A more complete detailed example is given below, the invention will be further described.

Embodiment 6:

Remote Sensing Target detection method based on depth evolution beta pruning reel wire network is with embodiment 1-5, referring to Fig.1,

Step 1, it handles and determines training dataset and validation data set:

Several substantially remote sensing images comprising plurality of target to be processed are inputted, include the big of plurality of target to several Width remote sensing image is marked target using marking tool；Centered on each target, remote sensing image is cut At the image block of 512 × 512 pixels；According to data set naming rule, the image block of each well cutting is named, and will life All image blocks composition training dataset and validation data set after name, wherein training dataset accounts for 70%, and validation data set accounts for 30%, and to training data concentrate image block once carry out image scale transform, image translation, image rotation, image mirrors, The data enhancement operations such as noise are added in picture contrast and brightness adjustment and image, form final training dataset.

Step 2, it handles and determines test data set:

Several other substantially remote sensing images comprising plurality of target to be processed are inputted, to substantially optics to be tested Remote sensing images are marked target using marking tool；In a manner of being overlapped sliding window, overlaid pixel is set as 100, will Picture is successively cut into the image block of 512 × 512 pixels；According to data set naming rule, to the image block of each well cutting into Row name, and all image blocks after name are formed into test data set.

Step 3, depth convolution feature extraction sub-network is constructed, the specific steps are that:

Wherein, Standard convolution is divided into the point-by-point convolution of depth convolution sum by the separable convolution unit of depth, to realize feature Channel be spatially separating, so that computation complexity and model parameter amount be greatly reduced, cellular construction is, on last stage characteristic pattern Input layer → 3 × 3 depth convolutional layer → the first batch normalization layer → point-by-point convolutional layers in ReLU activation primitive layer → 1 × 1 → Second batch normalization layer → linear activation primitive layer → output feature figure layer；Activation primitive after 1 × 1 point-by-point convolutional layer ReLU activation primitive is not used later, but uses linear activation primitive, to prevent ReLU activation primitive destructive characteristics information.

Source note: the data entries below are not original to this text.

-- ==== Sys2Proof/Tests/Slice0.lean ====
section
/-! SUPPORT. The model's own tests. Expected values come from spec/95_test_vectors.md (named V1 to V10 and section 2 there), from the
tables and worked examples of the rules, or from the encoding tables by hand. The last part shows, for every statement that has
hypotheses, a state and operands that meet them, clause by clause. -/

namespace Sys2Proof.Machine.Tests

/-- A state with the given code, `ip` and stack (signed, bottom first), as after a load. -/
def st (code : List Byte) (ip : Nat) (stack : List Int) : State where
  code := code
  ip := ip
  stack := stack.map w64
  globals := []
  status := .continuing
  reason := .none

/-- What a vector of section 2 fixes, the observation of R114 with the stack's entries signed. -/
def seen (o : StepOutcome) : Option (RunStatus × Reason × Nat × List Int) :=
  (nextState? o).map fun t =>
    let (ru, r, ip, stack) := observation t
    (ru, r, ip, stack.map s64)

/-! ## Well-formedness: one ill-formed term for each check -/

/-- SKIP on SUB's byte: R74 condition 1. -/
theorem test_wf_refuses_shared_byte : OpcodeMap.injective { OpcodeMap.default with skip := 0x04 } = false := by decide

/-- ADD moved off 0x02: R74 condition 2. -/
theorem test_wf_refuses_moved_add : OpcodeMap.sourceValues { OpcodeMap.default with add := 0x0A } = false := by decide

/-- POP on HALT's byte: R74 condition 3. -/
theorem test_wf_refuses_pop_on_halt : OpcodeMap.restApart { OpcodeMap.default with pop := 0x03 } = false := by decide

/-- Two of the six open operations on one byte: R74 condition 3. -/
theorem test_wf_refuses_pop_on_swap : OpcodeMap.restApart { OpcodeMap.default with pop := 0x09 } = false := by decide

theorem test_wf_refuses_params : Params.wf { Params.default with opcodeMap := { OpcodeMap.default with div := 0x05 } } = false := by
  decide

theorem test_wf_accepts_defaults : Params.default.wf = true := by decide

/-- Every immediate is legal: there is no ill-formed instruction (R75). -/
theorem test_wf_accepts_every_instruction (i : Instr) : i.wf = true := by cases i <;> rfl

/-- More bytes delivered than the file has: R232. -/
theorem test_wf_refuses_long_read : LoadSource.wf (.file 1 [0x7A, 0x70]) = false := by decide

/-- The reserved ST, FR and bits of STATUS: R29. -/
theorem test_wf_refuses_reserved_status :
    statusImageWf 0x03 = false ∧ statusImageWf 0x70 = false ∧ statusImageWf 0x04 = false ∧ statusImageWf 0x80 = false := by
  decide

/-- A gap in the code space is not its canonical form. -/
theorem test_wf_refuses_gap : Memory.wf [(0, 0x00), (2, 0x03)] = false := by decide

/-! ## Decoding: bytes written out from R71 and R72 -/

theorem test_decode_skip : decode [0b00000000] = .instr .skip [] := by decide

/-- R81: PUSH_I64 -7. -/
theorem test_decode_push_minus_seven :
    decode [0b00000001, 0xF9, 0xFF, 0xFF, 0xFF, 0xFF, 0xFF, 0xFF, 0xFF, 0x03] =
      .instr (.pushI64 (BitVec.ofInt 64 (-7))) [0x03] := by decide

/-- R81: PUSH_I64 0x0102030405060708. -/
theorem test_decode_push_counting :
    decode [0x01, 0x08, 0x07, 0x06, 0x05, 0x04, 0x03, 0x02, 0x01] = .instr (.pushI64 0x0102030405060708) [] := by decide

theorem test_decode_add : decode [0b00000010] = .instr .add [] := by decide
theorem test_decode_halt : decode [0b00000011] = .instr .halt [] := by decide
theorem test_decode_sub : decode [0b00000100] = .instr .sub [] := by decide
theorem test_decode_mul : decode [0b00000101] = .instr .mul [] := by decide
theorem test_decode_div : decode [0b00000110] = .instr .div [] := by decide
theorem test_decode_mod : decode [0b00000111] = .instr .mod [] := by decide
theorem test_decode_pop : decode [0b00001000] = .instr .pop [] := by decide
theorem test_decode_swap : decode [0b00001001] = .instr .swap [] := by decide

/-- R74: the illegal bytes under the default map; R130: seven immediate bytes are too few. -/
theorem test_decode_refusals :
    decode [0x0A] = .illegal 0x0A ∧ decode [0xFF] = .illegal 0xFF ∧ decode [] = .endOfCode ∧
      decode [0x01, 0x05, 0, 0, 0, 0, 0, 0] = .truncated := by decide

/-- R81, encoded. -/
theorem test_encode_push_minus_seven :
    encode (.pushI64 (BitVec.ofInt 64 (-7))) = [0x01, 0xF9, 0xFF, 0xFF, 0xFF, 0xFF, 0xFF, 0xFF, 0xFF] := by decide

/-- Table words: SWAP in 8 bits, and PUSH_I64 5 in 72 bits, its first byte least significant. -/
theorem test_table_words :
    decodeTableWord 8 0x09 = some .swap ∧ decodeTableWord 72 0x000000000000000501 = some (.pushI64 5) ∧
      decodeTableWord 8 0x01 = some (.pushI64 0) ∧ decodeTableWord 8 0x0A = none := by decide

/-- The first step after reset runs the word placed where it fetches. -/
theorem test_fetch_word_from_reset :
    seen (step (State.reset.withFetchWord 72 0x000000000000000501)) = some (.continuing, .none, 9, [5]) ∧
      seen (step (State.reset.withFetchWord 8 0x03)) = some (.halted, .none, 1, []) := by decide

/-! ## One step of each instruction: section 2 of the vectors -/

theorem test_push_onto_stack :
    seen (step (st [0x01, 0xF9, 0xFF, 0xFF, 0xFF, 0xFF, 0xFF, 0xFF, 0xFF] 0 [1])) = some (.continuing, .none, 9, [1, -7]) := by
  decide

theorem test_push_truncated :
    seen (step (st [0x01, 0x05, 0x00, 0x00] 0 [2])) = some (.failed, .truncatedImmediate, 1, [2]) := by decide

theorem test_pop_leaves_rest : seen (step (st [0x08] 0 [3, 4])) = some (.continuing, .none, 1, [3]) := by decide

theorem test_pop_underflow : seen (step (st [0x08] 0 [])) = some (.failed, .stackUnderflow, 1, []) := by decide

theorem test_swap_top_two : seen (step (st [0x09] 0 [7, 1, 2])) = some (.continuing, .none, 1, [7, 2, 1]) := by decide

theorem test_swap_loses_single : seen (step (st [0x09] 0 [9])) = some (.failed, .stackUnderflow, 1, []) := by decide

theorem test_add_wraps : seen (step (st [0x02] 0 [8, maxValue, 1])) = some (.continuing, .none, 1, [8, minValue]) := by decide

theorem test_add_loses_single : seen (step (st [0x02] 0 [4])) = some (.failed, .stackUnderflow, 1, []) := by decide

theorem test_sub_order : seen (step (st [0x04] 0 [3, 5])) = some (.continuing, .none, 1, [-2]) := by decide

theorem test_sub_wraps : seen (step (st [0x04] 0 [0, minValue])) = some (.continuing, .none, 1, [minValue]) := by decide

theorem test_mul_signs : seen (step (st [0x05] 0 [6, -7])) = some (.continuing, .none, 1, [-42]) := by decide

Assuming that input feature vector figure size is expressed as H_in×W_in×C_in, H_in、W_in、C_inThe respectively width of input feature vector figure, height And number of active lanes, the convolution kernel for the use of the high size of width being K × K, the characteristic pattern size of output are expressed as H_out×W_out×C_out, H_out、W_out、C_outWidth, height and the number of active lanes of characteristic pattern are respectively exported, Standard convolution considers the space of input feature vector figure simultaneously And channel information, calculation amount are as follows:

K×K×C_in×H_out×W_out×C_out

K×K×C_in×H_out×W_out+C_in×H_out×W_out×C_out

The convolution kernel for being 3 × 3 for a size, calculation amount reduces about 9 times, so as to reach 7 to 9 times of speed It is promoted.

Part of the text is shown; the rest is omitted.